Sibilei um "desculpe" e comecei a copiar a matéria.
  Após a última aula voltei para casa sozinha já que Louise tinha marcado de estudar para o vestibular com outros alunos da nossa turma. Assim que cheguei fui direto para a sala de refeições ver qual era o prato do dia, Tina nunca me deixava na mesmice, sempre inovando no cardápio.
-Quiche de brócolis e ricota, e um arrozinho integral que você adora! _Ela disse assim que eu entrei na sala, jogando a mochila em uma das cadeiras.
-Eu já disse que te amo hoje?
-Não, mas estou aguardando!
-Eu - te - amo! _Falei, pausadamente enquanto apertava ela em um abraço.
Depois de comer mais do que meu estômago era capaz de suportar, tomei um longo banho de banheira antes de começar a estudar algumas apostilas empresariais que meu tio Félix tinha me passado. Sentei na varanda principal da casa, de frente para o jardim e comecei a folhear aquelas páginas, pareciam estar escritas em outra língua ou códigos incompreensíveis para mim. Eu definitivamente odiava gestão, finanças e tudo que fosse relacionado a empresa da minha família. Em uma das minhas distrações olhei para o prédio que tinha um pouco a frente da minha casa e vi um cara sentado na varanda de um dos apartamentos do segundo andar, ele lia um livro e mesmo olhando de longe e apenas o perfil dele eu pensei que talvez pudesse o conhecer de algum lugar. Mas o que me intrigou foi o fato daquele apartamento estar inabitado por muito tempo, e o último morador nunca era visto por ninguém do prédio e nem do bairro.
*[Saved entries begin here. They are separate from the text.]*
/-! ## One step of each instruction -/

/-- R90's example. -/
theorem test_fcount_counts : after (exec .fcount (st aabc [(9, 7#32)] [] 64)) State.ft = some abc := by decide
/-- R92. -/
theorem test_fcount_empty : after (exec .fcount (st [] abc [] 64)) (fun t => (t.ft, t.status)) = some ([], 0x04#8) := by
  decide
/-- R111, second table. -/
theorem test_build_abc :
    after (exec .build (st [] abc [] 64)) (fun t => (t.node, t.root)) =
      some ([(0x61, leafNode 2#40), (0x62, leafNode 1#40), (0x63, leafNode 1#40), (257, internalNode 2#40 0x63 0x62),
        (258, internalNode 4#40 257 0x61)], 0x0302#16) := by decide
/-- R111, first table. -/
theorem test_build_one_entry :
    after (exec .build (st [] lone [] 64)) (fun t => (t.node, t.root)) = some (loneNodes, 0x0301#16) := by decide
/-- R126, the third row. -/
theorem test_derive_abc :
    after (exec .derive { st [] [] [] 64 with
      node := [(0x61, leafNode 2#40), (0x62, leafNode 1#40), (0x63, leafNode 1#40), (257, internalNode 2#40 0x63 0x62),
        (258, internalNode 4#40 257 0x61)], root := 0x0302#16 }) State.ct =
      some [(0x61, ⟨1#8, 1#255⟩), (0x62, ⟨2#8, 1#255⟩), (0x63, ⟨2#8, 0#255⟩)] := by decide
/-- R126, the second row: no entry for the synthetic leaf. -/
theorem test_derive_one_entry : after (exec .derive loneState) State.ct = some [(0x41, ⟨1#8, 0#255⟩)] := by decide
/-- R139, the second row. -/
theorem test_pack_abc :
    after (exec .pack (st aabc [] abcCodes 64)) (fun t => (t.outMem, t.outLen, t.pad)) =
      some (Memory.ofBytes [0xD0#8, 0x02#8], 2#32, 2#8) := by decide
/-- R138: a byte without a code. -/
theorem test_pack_missing_code :
    after (exec .pack (st [0x61#8, 0x64#8] [] abcCodes 64)) (fun t => (t.status, t.errcode, t.outLen)) =
      some (0x02#8, 5#8, 0#32) := by decide
/-- R158: `D0 02`. -/
theorem test_unpack_abc :
    after (exec .unpack (st [0xD0#8, 0x02#8] abc [] 64)) (fun t => (t.outMem, t.outLen, t.pad)) =
      some (Memory.ofBytes aabc, 4#32, 2#8) := by decide
/-- R158: `20 05` reaches the synthetic leaf at bit 2. -/
theorem test_unpack_synthetic :
    after (exec .unpack (st [0x20#8, 0x05#8] lone [] 64)) (fun t => (t.errcode, t.node)) = some (6#8, loneNodes) := by
  decide
/-- R170, the first row. -/
theorem test_compress_lone :
    after (exec .compress (st [0x41#8, 0x41#8, 0x41#8] [] [] 64)) (fun t => (t.outMem, t.outLen, t.pad, t.status)) =
      some (Memory.ofBytes [0x01#8, 0x00#8, 0x01#8, 0x41#8, 0x00#8, 0x00#8, 0x00#8, 0x03#8, 0x00#8, 0x05#8], 10#32, 5#8,
        0x00#8) := by decide
/-- R168. -/
theorem test_compress_empty :
    after (exec .compress (st [] abc abcCodes 64)) (fun t => (t.outMem, t.status, t.ct)) =
      some (Memory.ofBytes [0x01#8, 0x00#8, 0x00#8, 0x00#8], 0x04#8, []) := by decide
/-- R176, the first row. -/
theorem test_decompress_lone :
    after (exec .decompress (st [0x01#8, 0x00#8, 0x01#8, 0x41#8, 0x00#8, 0x00#8, 0x00#8, 0x03#8, 0x00#8, 0x05#8] abc [] 64))
      (fun t => ((t.outMem, t.outLen, t.pad), t.ft, t.root)) =
      some ((Memory.ofBytes [0x41#8, 0x41#8, 0x41#8], 3#32, 5#8), lone, 0x0301#16) := by decide
/-- R176: `01 01 01 00`, N = 257; the tables stay. -/
theorem test_decompress_too_many_entries :
    after (exec .decompress (st [0x01#8, 0x01#8, 0x01#8, 0x00#8] abc [] 64)) (fun t => (t.errcode, t.ft)) =
      some (2#8, abc) := by decide
/-- R180. -/
theorem test_clear :
    after (exec .clear { loneState with inMem := [(0, 7#8)], status := 2#8, errcode := 5#8, pad := 3#8 })
      (fun t => (t.node, t.root, t.status, t.inMem)) = some ([], 0#16, 0#8, [(0, 7#8)]) := by decide
/-- R181's example, with a table that stays. -/
theorem test_illegal_command :
    after (step (pend (.writeCmd 0x00#8) loneState)) (fun t => (t.status, t.errcode, t.node)) =
      some (0x02#8, 7#8, loneNodes) := by decide
/-- R26: the first index outside NODE names no location. -/
theorem test_read_outside :
    step (pend (.read (.readOnly (.node 512))) loneState) = .refused (.noSuchLocation (.readOnly (.node 512))) := by rfl
/-- R78's example. -/
theorem test_read_node :
    after (step (pend (.read (.readOnly (.node 257))) loneState)) State.reads = some [0xC000000000C8300] := by decide
/-- The word placed for the next step is the one that runs. -/
theorem test_withFetchWord :
    after (step (State.reset.withFetchWord 8 6)) (fun t => (t.outMem, t.status)) =
      some (Memory.ofBytes [0x01#8, 0x00#8, 0x00#8, 0x00#8], 0x04#8) := by decide

/-! ## The script notation of R81, R82 -/

/-- `RUN FCOUNT` after reset: the command, then the poll reads STATUS 0x04. -/
theorem test_script_run :
    after (Host.Core.run core 2 { State.reset with script := lineRun .fcount }) (fun t => (t.reads, t.script)) =
      some ([4], []) := by decide
/-- `LOAD IN, 41 42` and `LOAD IN,` with no bytes. -/
theorem test_script_loadIn :
    lineLoadIn [0x41#8, 0x42#8] = [.writeIn 0 0x41#8, .writeIn 1 0x42#8, .writeInLen 2#32] ∧
      lineLoadIn [] = [.writeInLen 0#32] := by decide
/-- `LOADFT 0x41:3`: 256 writes. -/
theorem test_script_loadFt :
    (lineLoadFt lone).length = 256 ∧ (lineLoadFt lone)[0x41]? = some (.writeFt 0x41 3#32) ∧
      (lineLoadFt lone)[0]? = some (.writeFt 0 0#32) := by decide +kernel
/-- `COPY OUT, IN` when OUT holds one byte 41, and `EXPECT OUT` of one byte. -/
theorem test_script_copy :
    lineCopyOutIn [0x41#8] =
        [.read (.readOnly .outLen), .read (.readOnly (.out 0)), .writeIn 0 0x41#8, .writeInLen 1#32] ∧
      lineExpectOut 1 = [.read (.readOnly .outLen), .read (.readOnly (.out 0))] := by decide
/-- The result sequence of R29. -/
theorem test_result : readState.result = some [7#8, 8#8] ∧ State.reset.result = some [] := by decide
Largando minhas apostilas no chão, me levantei e segui pelo jardim até o portão, e sem ponderar muito as minhas ideias andei pela calçada até a frente do prédio. O edifício não era grande, conhecia algumas pessoas do colégio que moravam ali, e já tinha frequentado algumas vezes o lugar, por isso, o porteiro me conhecia e sempre era muito simpático. Toquei o interfone de entrada e esperei que o porteiro me visse, e assim que o fez ele abriu o portão.
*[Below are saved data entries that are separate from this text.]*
-- ==== Sys2Proof/Machine/Operands.lean ====
section
/-! DEFINITION. The operands of a command: what it reads from the descriptor registers and the memories
(30_encoding.md R47, R48), and the two conditions that are decided from the descriptor registers alone
(60_exceptions.md R90, R91). All arithmetic is exact on natural numbers (00_scope.md R5). -/

namespace Sys2Proof.Machine

/-- `CAR_W * CAR_H`, exact. -/
def carPixels (s : State) : Nat := s.desc.carW.toNat * s.desc.carH.toNat

/-- `PAY_W * PAY_H`, exact. -/
def payPixels (s : State) : Nat := s.desc.payW.toNat * s.desc.payH.toNat

/-- The carrier as pixels, CAR indices 0 to `CAR_W * CAR_H - 1` (10_state.md R16). -/
def coverPixels (s : State) : List Word := s.words .car (carPixels s)

/-- The carrier as samples, CAR indices 0 to `CAR_LEN - 1` (10_state.md R16). -/
def coverSamples (s : State) : List Word := s.words .car s.desc.carLen.toNat

/-- The text of an embed: the characters of PAY indices 0 to `PAY_LEN - 1` (10_state.md R17, R26). -/
def payText (s : State) : List Byte := (s.words .pay s.desc.payLen.toNat).map chr

/-- The secret samples of EMB_AA: PAY indices 0 to `PAY_LEN - 1` (10_state.md R17, R25). -/
def paySamples (s : State) : List Half := (s.words .pay s.desc.payLen.toNat).map samp

/-- The capacity condition of a command, true when CapacityError is raised (60_exceptions.md R90). -/
def capacityError (i : Instr) (s : State) : Bool :=
  match i with
  | .embII => decide (s.desc.carW.toNat < s.desc.payW.toNat) || decide (s.desc.carH.toNat < s.desc.payH.toNat)
  | .embTI => decide (3 * carPixels s < 8 * s.desc.payLen.toNat)
  | .embAA => decide (s.desc.carLen.toNat < 16 * s.desc.payLen.toNat)
  | .embTA => decide (s.desc.carLen.toNat < 8 * (s.desc.payLen.toNat + 1))
  | .revII | .revTI | .revAA | .revTA | .quit => false

/-- The range condition of a command, true when RangeError is raised (60_exceptions.md R91). -/
def rangeError (i : Instr) (s : State) : Bool :=
  match i with
  | .embII =>
    exceeds (carPixels s) s.cfg.carDepth || exceeds (payPixels s) s.cfg.payDepth
      || exceeds (carPixels s) s.cfg.outDepth
  | .revII =>
    exceeds (carPixels s) s.cfg.carDepth || decide (s.desc.carW.toNat < s.desc.payW.toNat)
      || decide (s.desc.carH.toNat < s.desc.payH.toNat) || exceeds (payPixels s) s.cfg.outDepth
  | .embTI =>
    exceeds (carPixels s) s.cfg.carDepth || exceeds s.desc.payLen.toNat s.cfg.payDepth
      || exceeds (carPixels s) s.cfg.outDepth
  | .revTI =>
    exceeds (carPixels s) s.cfg.carDepth || exceeds (3 * carPixels s / 8) s.cfg.outDepth
  | .embAA =>
    exceeds s.desc.carLen.toNat s.cfg.carDepth || exceeds s.desc.payLen.toNat s.cfg.payDepth
      || exceeds s.desc.carLen.toNat s.cfg.outDepth
  | .revAA =>
    exceeds s.desc.carLen.toNat s.cfg.carDepth || decide (s.desc.carLen.toNat < 16 * s.desc.payLen.toNat)
      || exceeds s.desc.payLen.toNat s.cfg.outDepth
  | .embTA =>
    exceeds s.desc.carLen.toNat s.cfg.carDepth || exceeds s.desc.payLen.toNat s.cfg.payDepth
      || exceeds s.desc.carLen.toNat s.cfg.outDepth
  | .revTA =>
    exceeds s.desc.carLen.toNat s.cfg.carDepth || exceeds (s.desc.carLen.toNat / 8) s.cfg.outDepth
  | .quit => false

/-- The result registers of an image result (10_state.md R18, R20). -/
def imageRegs (w h : Word) : ResultRegs := ⟨w, h, 0#32, .zero⟩

/-- The result registers of an audio result (10_state.md R18, R20). -/
def audioRegs (len : Word) (p : AudioParams) : ResultRegs := ⟨0#32, 0#32, len, p⟩

/-- The result registers of a text result (10_state.md R18, R20). -/
def textRegs (len : Word) : ResultRegs := ⟨0#32, 0#32, len, .zero⟩

/-- The template of the eight codec commands (40_bitplane_primitive.md R64): both conditions are decided first,
from the registers; when one holds the command aborts with both bits reported (60_exceptions.md R95), else its
result is committed. -/
def codec (i : Instr) (result : State → Result) (s : State) : State :=
  if capacityError i s || rangeError i s then takeException (capacityError i s) (rangeError i s) false s
  else commit (result s) s

end Sys2Proof.Machine
end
-A entrega do senhor está aqui embaixo o aguardando. _Ouvi ele dizer ao telefone assim que entrei. -Senhorita Catarina, quanto tempo não vem me fazer uma visita! _Ele disse, após desligar o telefone. 
-Sentiu minha falta, seu Roberto?
-Claro, sua presença sempre alegra o dia de qualquer um!
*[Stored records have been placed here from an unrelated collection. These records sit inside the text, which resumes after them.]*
/-- 2 samples into 32 cover samples run, into 31 they do not (S5); a depth one short. -/
theorem witness_EmbAAEmbedsSampleBits_conditions :
    embAAHyps (audioAt 32#32 2#32 ⟨some 32, some 2, some 32⟩) false false ∧
    embAAHyps (audioAt 31#32 2#32 ⟨none, none, none⟩) true false ∧
    embAAHyps (audioAt 32#32 2#32 ⟨none, none, some 31⟩) false true := by
  simp only [embAAHyps, beyond_iff]; decide

/-- The conditions of the statement on revAA, as it writes them. -/
def revAAHyps (s : State) (rng : Bool) : Prop :=
  rng = true ↔ Beyond s.desc.carLen.toNat s.cfg.carDepth ∨
      s.desc.carLen.toNat < 16 * s.desc.payLen.toNat ∨
      Beyond s.desc.payLen.toNat s.cfg.outDepth

/-- Two samples from 32, and from 31. -/
theorem witness_RevAARecoversSamples_conditions :
    revAAHyps (audioAt 32#32 2#32 ⟨some 32, none, some 2⟩) false ∧
    revAAHyps (audioAt 31#32 2#32 ⟨none, none, none⟩) true := by
  simp only [revAAHyps, beyond_iff]; decide

/-- The conditions of the statement on embTA, as it writes them. -/
def embTAHyps (s : State) (cap rng : Bool) : Prop :=
  (cap = true ↔ s.desc.carLen.toNat < 8 * (s.desc.payLen.toNat + 1)) ∧
  (rng = true ↔ Beyond s.desc.carLen.toNat s.cfg.carDepth ∨
      Beyond s.desc.payLen.toNat s.cfg.payDepth ∨
      Beyond s.desc.carLen.toNat s.cfg.outDepth)

/-- One character and its terminator into 16 cover samples run, into 15 they do not (S5); a depth one short. -/
theorem witness_EmbTAEmbedsTextAndTerminator_conditions :
    embTAHyps (audioAt 16#32 1#32 ⟨some 16, some 1, some 16⟩) false false ∧
    embTAHyps (audioAt 15#32 1#32 ⟨none, none, none⟩) true false ∧
    embTAHyps (audioAt 16#32 1#32 ⟨some 15, none, none⟩) false true := by
  simp only [embTAHyps, beyond_iff]; decide

/-- The conditions of the statement on revTA, as it writes them. -/
def revTAHyps (s : State) (rng : Bool) : Prop :=
  rng = true ↔ Beyond s.desc.carLen.toNat s.cfg.carDepth ∨
      Beyond (s.desc.carLen.toNat / 8) s.cfg.outDepth

/-- An OUT of two words for two bytes, and for three (V8 (g)). -/
theorem witness_RevTARecoversTextBeforeZero_conditions :
    revTAHyps (audioAt 23#32 0#32 ⟨none, none, some 2⟩) false ∧
    revTAHyps (audioAt 24#32 0#32 ⟨none, none, some 2⟩) true := by
  simp only [revTAHyps, beyond_iff]; decide

/-- The bytes of a stream, whatever it is. -/
def streamBytes (f : Nat → Bool) (j : Nat) : Byte := orBits 8 fun i => f (8 * j + (7 - i))

/-- Every stream has its sequence of bytes, so `BytesOfStream` can always be met. -/
theorem witness_BytesOfStream (f : Nat → Bool) : BytesOfStream (streamBytes f) f := by
  intro j m hm
  rw [streamBytes, getLsbD_orBits, show 7 - (7 - m) = m by omega]
  simp [show 7 - m < 8 by omega]

/-- The bytes of the carrier of V8 (b): 0x41, then the terminator at 1. -/
theorem witness_RevTARecoversTextBeforeZero :
    Admits .revTA revTAState ∧ 1 < revTAState.desc.carLen.toNat / 8 ∧
    streamBytes (fun k => (revTAState.word .car k).getLsbD 0) 1 = 0#8 ∧
    streamBytes (fun k => (revTAState.word .car k).getLsbD 0) 0 ≠ 0#8 := by decide

/-- 16 samples with LSBs 1111000000001111: no byte is 0 (V8 (f)). -/
def noZeroState : State :=
  loaded (audioDesc 16#32 0#32 .zero) (List.replicate 4 1#32 ++ List.replicate 8 0#32 ++ List.replicate 4 1#32) []

theorem witness_RevTARecoversTextBeforeZero_none :
    Admits .revTA noZeroState ∧
    ∀ j, j < noZeroState.desc.carLen.toNat / 8 →
      streamBytes (fun k => (noZeroState.word .car k).getLsbD 0) j ≠ 0#8 := by
  refine ⟨by decide, fun j hj => ?_⟩
  have : j = 0 ∨ j = 1 := by
    have : noZeroState.desc.carLen.toNat / 8 = 2 := by decide
    omega
  rcases this with rfl | rfl <;> decide

/-- The stream of a pixel carrier. -/
def pixelStream (s : State) (k : Nat) : Bool := (s.word .car (k / 3)).getLsbD (8 * (k % 3))

/-- The bytes of the carrier of V4 (a): the first marker ends at byte 3. -/
theorem witness_RevTIRecoversTextBeforeMarker :
    Admits .revTI revTIState ∧ 3 < 3 * revTIState.desc.carW.toNat * revTIState.desc.carH.toNat / 8 ∧
    MarkerEndsAt (streamBytes (pixelStream revTIState)) 3 ∧
    (∀ k, k < 3 → ¬ MarkerEndsAt (streamBytes (pixelStream revTIState)) k) ∧ 3 - 2 < 2 ^ 32 := by
  unfold MarkerEndsAt; decide

/-- The carrier of V5 (b): one byte, no marker. -/
def noMarkerState : State :=
  loaded (imageDesc 3#32 1#32 0#32 0#32) [0x00010000#32, 0x00000000#32, 0x00000101#32] []

theorem witness_RevTIRecoversTextBeforeMarker_none :
    Admits .revTI noMarkerState ∧
    ∀ j, j < 3 * noMarkerState.desc.carW.toNat * noMarkerState.desc.carH.toNat / 8 →
      ¬ MarkerEndsAt (streamBytes (pixelStream noMarkerState)) j := by
  refine ⟨by decide, fun j hj h => ?_⟩
  have : 3 * noMarkerState.desc.carW.toNat * noMarkerState.desc.carH.toNat / 8 = 1 := by decide
  have := h.1
  omega

/-- The same two carriers with depths that just hold them: no terminator among their bytes. -/
theorem witness_MissingTerminatorIsNoException_conditions :
    let s := { noMarkerState with cfg := ⟨some 3, none, some 1⟩ }
    let u := { noZeroState with cfg := ⟨some 16, none, some 2⟩ }
    (¬ Beyond (s.desc.carW.toNat * s.desc.carH.toNat) s.cfg.carDepth ∧
      ¬ Beyond (3 * (s.desc.carW.toNat * s.desc.carH.toNat) / 8) s.cfg.outDepth ∧
      BytesOfStream (streamBytes (pixelStream s)) (fun k => (s.word .car (k / 3)).getLsbD (8 * (k % 3))) ∧
      ∀ j, j < 3 * s.desc.carW.toNat * s.desc.carH.toNat / 8 → ¬ MarkerEndsAt (streamBytes (pixelStream s)) j) ∧
    (¬ Beyond u.desc.carLen.toNat u.cfg.carDepth ∧ ¬ Beyond (u.desc.carLen.toNat / 8) u.cfg.outDepth ∧
      BytesOfStream (streamBytes fun k => (u.word .car k).getLsbD 0) (fun k => (u.word .car k).getLsbD 0) ∧
      ∀ j, j < u.desc.carLen.toNat / 8 → streamBytes (fun k => (u.word .car k).getLsbD 0) j ≠ 0#8) := by
  refine ⟨⟨?_, ?_, witness_BytesOfStream _, witness_RevTIRecoversTextBeforeMarker_none.2⟩,
    ?_, ?_, witness_BytesOfStream _, witness_RevTARecoversTextBeforeZero_none.2⟩ <;> rw [beyond_iff] <;> decide

/-- `8 * n` white pixels, then the 8 pixels that hold "###" (95_test_vectors.md V3 (a)). -/
def lateMarker (n : Nat) : List Word :=
  List.replicate (8 * n) 0xFFFFFFFF#32 ++
    [0x00010000#32, 0x00000000#32, 0x00000101#32, 0x00000100#32, 0x00010000#32, 0x00000001#32, 0x00000001#32,
     0x00010100#32]

/-- A carrier of 8 by `n + 1` pixels with those words. -/
def lateMarkerState (n : Nat) : State :=
  { State.reset with desc := imageDesc 8#32 (BitVec.ofNat 32 (n + 1)) 0#32 0#32
                     car := (Memory.unwritten).setPrefix (lateMarker n) }

theorem word_lateMarker {n k : Nat} (h : k < 8 * n + 8) :
    (lateMarkerState n).word .car k = (lateMarker n)[k]'(by simpa [lateMarker] using h) := by
  have hl : k < (lateMarker n).length := by simpa [lateMarker] using h
  simp [State.word, State.mem, lateMarkerState, get?_setPrefix, hl]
-O senhor sempre tão gentil! _Disse, antes de ir direto ao assunto que me levou até ali. -Deixa eu te perguntar... quem é o morador novo do segundo andar?
-Nada passa despercebido pela senhorita, não é?
-Não mesmo, da minha belíssima varanda eu tenho uma visão privilegiada!
-O morador é um jovem, o nome do dono do apartamento continua o mesmo mistério, mas o novo residente não é o mesmo de antes.
-E qual é o nome do novo morador?
-Miguel é o meu nome. _Ouvi uma voz familiar falar atrás de mim. -Mas acho que você já sabe disso.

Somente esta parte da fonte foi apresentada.